O governo federal enfrenta resistência na Câmara dos Deputados para avançar com a Medida Provisória (MP) que prevê aumento de impostos. A cúpula da Casa já comunicou ao Palácio do Planalto que a proposta não deve progredir no Congresso sem a apresentação de alternativas concretas para corte de despesas públicas.
O recado foi transmitido nesta semana, após a edição da MP pelo governo Luiz Inácio Lula da Silva (PT), na noite de quarta-feira (11). A medida enfrenta forte oposição de empresários e parlamentares, que cobram maior controle dos gastos públicos como condição para discutir o aumento da carga tributária.
Câmara cobra mais eficiência no controle fiscal
A insatisfação na Câmara se intensificou diante do que deputados classificam como baixa execução orçamentária por parte do governo, incluindo a liberação lenta de emendas parlamentares.

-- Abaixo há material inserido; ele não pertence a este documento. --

theorem reportAckTaken_changes (s : State) : Changes s s.reportAckTaken := by
  unfold State.reportAckTaken
  split
  · exact .refl
  · split
    · dsimp only
      split
      · exact modMgmt_changes ..
      · exact (modMgmt_changes ..).trans (mgmtProtocolError_changes ..)
    · exact .refl

theorem leaveMgmtLane_changes (s : State) (choice : MgmtSend) : Changes s (s.leaveMgmtLane choice) := by
  cases choice with
  | syncAck n =>
    unfold State.leaveMgmtLane
    exact modMgmt_changes ..
  | reply r =>
    unfold State.leaveMgmtLane
    dsimp only
    split
    · exact modMgmt_changes ..
    · exact (modMgmt_changes ..).trans (modMgmt_changes ..)
  | report head => exact (modMgmt_changes ..).trans (.single (.queue .dropHead))
  | credit => exact .refl

theorem mgmtLinkSends_changes (s : State) : Changes s s.mgmtLinkSends := by
  unfold State.mgmtLinkSends
  split
  · split
    · exact .refl
    · exact (leaveMgmtLane_changes ..).trans (modMgmt_changes ..)
  · exact .refl

/-! ## Every command -/

/-- Every command completes, in a state that a run of small changes reaches. -/
theorem exec_changes (c : Instr) (s : State) : ∃ t, exec c s = .next t ∧ Changes s t := by
  cases c with
  | powerOn => exact ⟨_, rfl, .single .powerOn⟩
  | millisecondTick => exact ⟨_, rfl, millisecondTick_changes s⟩
  | signalFound link => exact ⟨_, rfl, signalFound_changes s link⟩
  | signalLost link => exact ⟨_, rfl, signalLost_changes s link⟩
  | frameArrival a bytes => exact ⟨_, rfl, frameArrives_changes s a bytes⟩
  | join a => exact ⟨_, rfl, onAnswerable_changes (handleJoin_changes a) s .join⟩
  | acquire a => exact ⟨_, rfl, onAnswerable_changes (handleAcquire_changes a) s .acquire⟩
  | convert a => exact ⟨_, rfl, onAnswerable_changes (handleConvert_changes a) s .convert⟩
  | query a => exact ⟨_, rfl, onAnswerable_changes (handleQuery_changes a) s .query⟩
  | leave a => exact ⟨_, rfl, onAnswerable_changes (handleLeave_changes a) s .leave⟩
  | release a => exact ⟨_, rfl, onClosing_changes (handleRelease_changes a) s .release⟩
  | downgrade a => exact ⟨_, rfl, onClosing_changes (handleDowngrade_changes a) s .downgrade⟩
  | cancel a => exact ⟨_, rfl, onClosing_changes (handleCancel_changes a) s .cancel⟩
  | keepalive a => exact ⟨_, rfl, onClosing_changes (fun _ _ => .refl) s .keepalive⟩
  | waitDeadline a tag => exact ⟨_, rfl, waitDeadlinePasses_changes s a tag⟩
  | recallDeadline slot => exact ⟨_, rfl, recallDeadlinePasses_changes s slot⟩
  | sessionLeaseExpiry a => exact ⟨_, rfl, leaseDeadlinePasses_changes s a⟩
  | sweepStep => exact ⟨_, rfl, sweepOnce_changes s⟩
  | agentLinkSend a => exact ⟨_, rfl, agentLinkSends_changes s a⟩
  | endOfTransmission link =>
    cases link with
    | agent a => exact ⟨_, rfl, modLink_changes s a _⟩
    | mgmt => exact ⟨_, rfl, modMgmt_changes s _⟩
  | mgmtFrameArrival bytes => exact ⟨_, rfl, mgmtFrameArrives_changes s bytes⟩
  | mgmtLinkSend => exact ⟨_, rfl, mgmtLinkSends_changes s⟩
  | reportAck => exact ⟨_, rfl, reportAckTaken_changes s⟩
  | configure => exact ⟨_, rfl, onCommand_changes runConfigure_changes s .configure⟩
  | setParam => exact ⟨_, rfl, onCommand_changes runSetParam_changes s .setParam⟩
  | admitAgent => exact ⟨_, rfl, onCommand_changes (onAgent_changes runAdmit_changes) s .admitAgent⟩
  | evict => exact ⟨_, rfl, onCommand_changes (onAgent_changes runEvict_changes) s .evict⟩
  | pause => exact ⟨_, rfl, onCommand_changes runPause_changes s .pause⟩
  | resume => exact ⟨_, rfl, onCommand_changes runResume_changes s .resume⟩
  | sweepStart => exact ⟨_, rfl, onCommand_changes runSweepStart_changes s .sweepStart⟩
  | sweepAbort => exact ⟨_, rfl, onCommand_changes runSweepAbort_changes s .sweepAbort⟩
  | queryExtent => exact ⟨_, rfl, onCommand_changes runQueryExtent_changes s .queryExtent⟩
  | queryAgent => exact ⟨_, rfl, onCommand_changes (onAgent_changes runQueryAgent_changes) s .queryAgent⟩
  | ackChurn => exact ⟨_, rfl, onCommand_changes (onAgent_changes runAckChurn_changes) s .ackChurn⟩
  | reportResume => exact ⟨_, rfl, onCommand_changes runReportResume_changes s .reportResume⟩
  | readCounters => exact ⟨_, rfl, onCommand_changes runReadCounters_changes s .readCounters⟩
  | resetDirectory => exact ⟨_, rfl, onCommand_changes runResetDirectory_changes s .resetDirectory⟩

/-- A law that a small change keeps and that does not read the queue of commands is kept by every step. -/
theorem step_keeps {P : State → Prop} (hqueue : ∀ s rest, P s → P { s with pending := rest })
    (hchange : ∀ s t, Change s t → P s → P t) {s t : State} (h : step s = .next t) (hs : P s) : P t := by
  unfold step at h
  split at h
  · exact Host.Outcome.next.inj h ▸ hs
  · rename_i c rest _
    obtain ⟨u, hexec, hu⟩ := exec_changes c { s with pending := rest }
    obtain rfl : u = t := Host.Outcome.next.inj (hexec.symm.trans h)
    exact hu.keeps hchange (hqueue s rest hs)

end Sys2Proof.Laws
end

section
/-!
The statements about the machine as a whole: what a step runs, power-on, the tick, and the counts that stay bounded.
-/

namespace Sys2Proof.Proofs

open Sys2Proof.Machine Sys2Proof.Safety Sys2Proof.Laws

/-- Settles O1: every command is a run of small changes, and none of them touches the queue. -/
theorem stepRunsFrontCommand : Obligations.StepRunsFrontCommand := by
  refine ⟨fun c rest s hs => ?_, fun s hs => ?_, fun c s => ?_⟩
  · simp only [step, hs]
  · simp only [step, hs]
  · obtain ⟨t, hexec, hchanges⟩ := exec_changes c s
    exact ⟨t, hexec, hchanges.pending⟩

/-- Settles O2, block by block from `State.reset`. -/
theorem powerOnValues : Obligations.PowerOnValues := by
  refine ⟨⟨rfl, rfl, rfl, rfl, rfl, rfl⟩, fun a => ?_, fun g => ?_, rfl, rfl, rfl⟩
  · exact ⟨PerAgent.get_const .., PerAgent.get_const .., PerAgent.get_const .., PerAgent.get_const ..⟩
  · unfold PerGroup.get
    split <;> rfl

/-- Settles O3: the tick takes place exactly when no deadline that stands is the count. -/
theorem powerOnAndTick : Obligations.PowerOnAndTick := by
  intro s due
  have hdue : s.deadlineDue = true ↔ due := deadlineDue_iff s
  have hticks : ¬due → exec .millisecondTick s = .next s.timeAdvances := fun hnot => by
    simp only [exec, execMillisecondTick, if_neg (mt hdue.mp hnot)]
  refine ⟨rfl, fun hnot hlt => ?_, fun hnot hmax => ?_, fun hyes => ?_⟩
  · simp only [hticks hnot, State.timeAdvances, if_pos hlt]
  · simp only [hticks hnot, State.timeAdvances, if_neg (Nat.not_lt_of_le hmax)]
  · simp only [exec, execMillisecondTick, if_pos (hdue.mpr hyes)]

Líderes da Casa apontam falhas de coordenação entre ministérios e alertam para a necessidade de mais agilidade na gestão orçamentária.
Além da resistência política, a proposta do governo enfrenta pressões de setores empresariais que pedem ao presidente da Câmara, deputado Hugo Motta (Republicanos-PB), que a MP seja desconsiderada. Desde antes da publicação oficial da medida, aliados de Motta já avaliavam que a proposta teria poucas chances de prosperar.
A estratégia articulada pelos deputados é segurar a tramitação da MP até que o governo apresente iniciativas efetivas de redução de despesas, ampliando o espaço fiscal e sinalizando compromisso com a sustentabilidade das contas públicas.
Restrição à compensação de créditos preocupa contribuintes
Um dos pontos mais criticados da MP é a limitação ao uso de créditos tributários para compensação de débitos com a Receita Federal. O Fisco argumenta que a medida é necessária para combater fraudes, mas especialistas tributários alertam que a restrição pode gerar insegurança jurídica e aumentar disputas no Judiciário.
Tributaristas apontam que a proposta fere direitos constitucionais dos contribuintes ao limitar a utilização de créditos legítimos. "Essa mudança deve gerar um grande volume de judicialização", avaliam advogados consultados.
Governo propõe corte de despesas para destravar a pauta
Na tentativa de viabilizar a tramitação da MP, o governo apresentou um pacote com cinco medidas voltadas para redução de gastos públicos. Entre elas, destaca-se a proposta de inclusão dos investimentos do programa Pé-de-Meia, voltado à permanência de alunos no ensino médio, no cálculo do piso constitucional de educação.
A medida, segundo técnicos da área econômica, cria uma folga de cerca de R$ 12 bilhões no orçamento de 2025. O governo considera essa ação essencial para atender à meta fiscal sem prejudicar programas sociais.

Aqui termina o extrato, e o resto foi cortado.